DESCRIPTION OF THE TASK — Could you filter the records below and keep only the lines with the word "pumpAll"?

[[ INFORMATION SUPPLIED, beginning ]]

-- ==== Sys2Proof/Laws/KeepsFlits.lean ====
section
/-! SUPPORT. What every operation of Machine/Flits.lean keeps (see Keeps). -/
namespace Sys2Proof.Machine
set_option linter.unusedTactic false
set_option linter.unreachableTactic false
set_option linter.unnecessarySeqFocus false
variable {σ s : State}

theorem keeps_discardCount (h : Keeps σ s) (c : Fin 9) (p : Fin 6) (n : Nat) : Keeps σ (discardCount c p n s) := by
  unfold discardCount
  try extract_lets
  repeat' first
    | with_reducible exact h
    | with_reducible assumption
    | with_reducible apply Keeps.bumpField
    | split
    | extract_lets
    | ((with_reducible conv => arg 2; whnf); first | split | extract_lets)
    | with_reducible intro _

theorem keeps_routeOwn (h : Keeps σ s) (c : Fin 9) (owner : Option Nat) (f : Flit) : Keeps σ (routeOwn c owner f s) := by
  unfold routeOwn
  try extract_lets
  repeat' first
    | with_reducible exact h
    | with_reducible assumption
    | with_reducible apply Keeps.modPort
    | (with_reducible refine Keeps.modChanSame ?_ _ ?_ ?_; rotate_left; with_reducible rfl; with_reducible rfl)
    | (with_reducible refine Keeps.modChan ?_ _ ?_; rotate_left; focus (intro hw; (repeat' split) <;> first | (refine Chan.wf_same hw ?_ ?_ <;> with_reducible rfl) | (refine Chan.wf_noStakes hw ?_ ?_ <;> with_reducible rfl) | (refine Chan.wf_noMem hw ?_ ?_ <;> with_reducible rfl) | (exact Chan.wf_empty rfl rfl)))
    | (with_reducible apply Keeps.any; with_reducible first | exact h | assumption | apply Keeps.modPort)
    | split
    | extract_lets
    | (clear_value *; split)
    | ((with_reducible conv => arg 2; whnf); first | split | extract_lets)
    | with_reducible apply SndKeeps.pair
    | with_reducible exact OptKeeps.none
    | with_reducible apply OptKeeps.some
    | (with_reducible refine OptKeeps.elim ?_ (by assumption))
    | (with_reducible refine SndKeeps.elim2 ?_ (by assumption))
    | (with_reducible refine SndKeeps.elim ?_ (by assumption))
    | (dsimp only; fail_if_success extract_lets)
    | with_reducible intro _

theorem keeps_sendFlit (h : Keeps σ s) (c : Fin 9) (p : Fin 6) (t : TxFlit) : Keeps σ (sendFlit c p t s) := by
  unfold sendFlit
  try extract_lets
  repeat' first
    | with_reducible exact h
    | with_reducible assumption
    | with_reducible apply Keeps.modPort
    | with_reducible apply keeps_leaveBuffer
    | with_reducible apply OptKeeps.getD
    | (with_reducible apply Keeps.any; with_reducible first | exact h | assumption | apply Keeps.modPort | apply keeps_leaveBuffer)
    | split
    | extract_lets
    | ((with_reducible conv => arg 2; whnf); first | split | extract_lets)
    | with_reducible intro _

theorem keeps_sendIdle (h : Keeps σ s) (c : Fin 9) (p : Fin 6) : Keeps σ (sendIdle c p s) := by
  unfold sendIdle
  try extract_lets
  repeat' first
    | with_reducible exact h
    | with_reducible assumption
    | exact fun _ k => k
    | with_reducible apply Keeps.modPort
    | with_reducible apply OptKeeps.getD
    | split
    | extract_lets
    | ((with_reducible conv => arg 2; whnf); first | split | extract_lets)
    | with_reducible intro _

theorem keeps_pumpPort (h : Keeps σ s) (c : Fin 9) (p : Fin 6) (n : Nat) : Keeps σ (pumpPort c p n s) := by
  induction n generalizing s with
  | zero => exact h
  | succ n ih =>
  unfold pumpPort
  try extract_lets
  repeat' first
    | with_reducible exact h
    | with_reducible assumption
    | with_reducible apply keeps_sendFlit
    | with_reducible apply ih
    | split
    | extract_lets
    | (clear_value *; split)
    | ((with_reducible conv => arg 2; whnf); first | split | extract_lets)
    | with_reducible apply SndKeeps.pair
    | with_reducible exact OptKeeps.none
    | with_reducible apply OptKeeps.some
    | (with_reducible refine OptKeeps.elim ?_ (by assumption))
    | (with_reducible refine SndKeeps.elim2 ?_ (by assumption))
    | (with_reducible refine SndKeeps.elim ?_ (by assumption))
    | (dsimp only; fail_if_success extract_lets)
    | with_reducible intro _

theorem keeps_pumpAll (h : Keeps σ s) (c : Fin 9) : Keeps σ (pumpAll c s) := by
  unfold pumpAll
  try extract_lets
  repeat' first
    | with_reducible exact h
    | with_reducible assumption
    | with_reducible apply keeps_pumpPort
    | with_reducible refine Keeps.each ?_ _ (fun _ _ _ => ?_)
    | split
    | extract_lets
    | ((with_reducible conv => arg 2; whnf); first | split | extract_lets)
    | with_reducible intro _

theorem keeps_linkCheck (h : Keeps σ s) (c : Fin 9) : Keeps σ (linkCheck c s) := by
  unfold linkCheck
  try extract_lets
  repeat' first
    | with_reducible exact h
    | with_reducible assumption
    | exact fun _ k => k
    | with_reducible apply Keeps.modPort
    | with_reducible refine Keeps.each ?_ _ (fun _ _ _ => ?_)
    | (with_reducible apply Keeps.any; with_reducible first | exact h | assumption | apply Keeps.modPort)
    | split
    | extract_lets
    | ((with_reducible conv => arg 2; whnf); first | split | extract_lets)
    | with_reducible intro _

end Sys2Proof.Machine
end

[[ INFORMATION SUPPLIED, end ]]

RESULT BELOW —
theorem keeps_pumpAll (h : Keeps σ s) (c : Fin 9) : Keeps σ (pumpAll c s) := by
  unfold pumpAll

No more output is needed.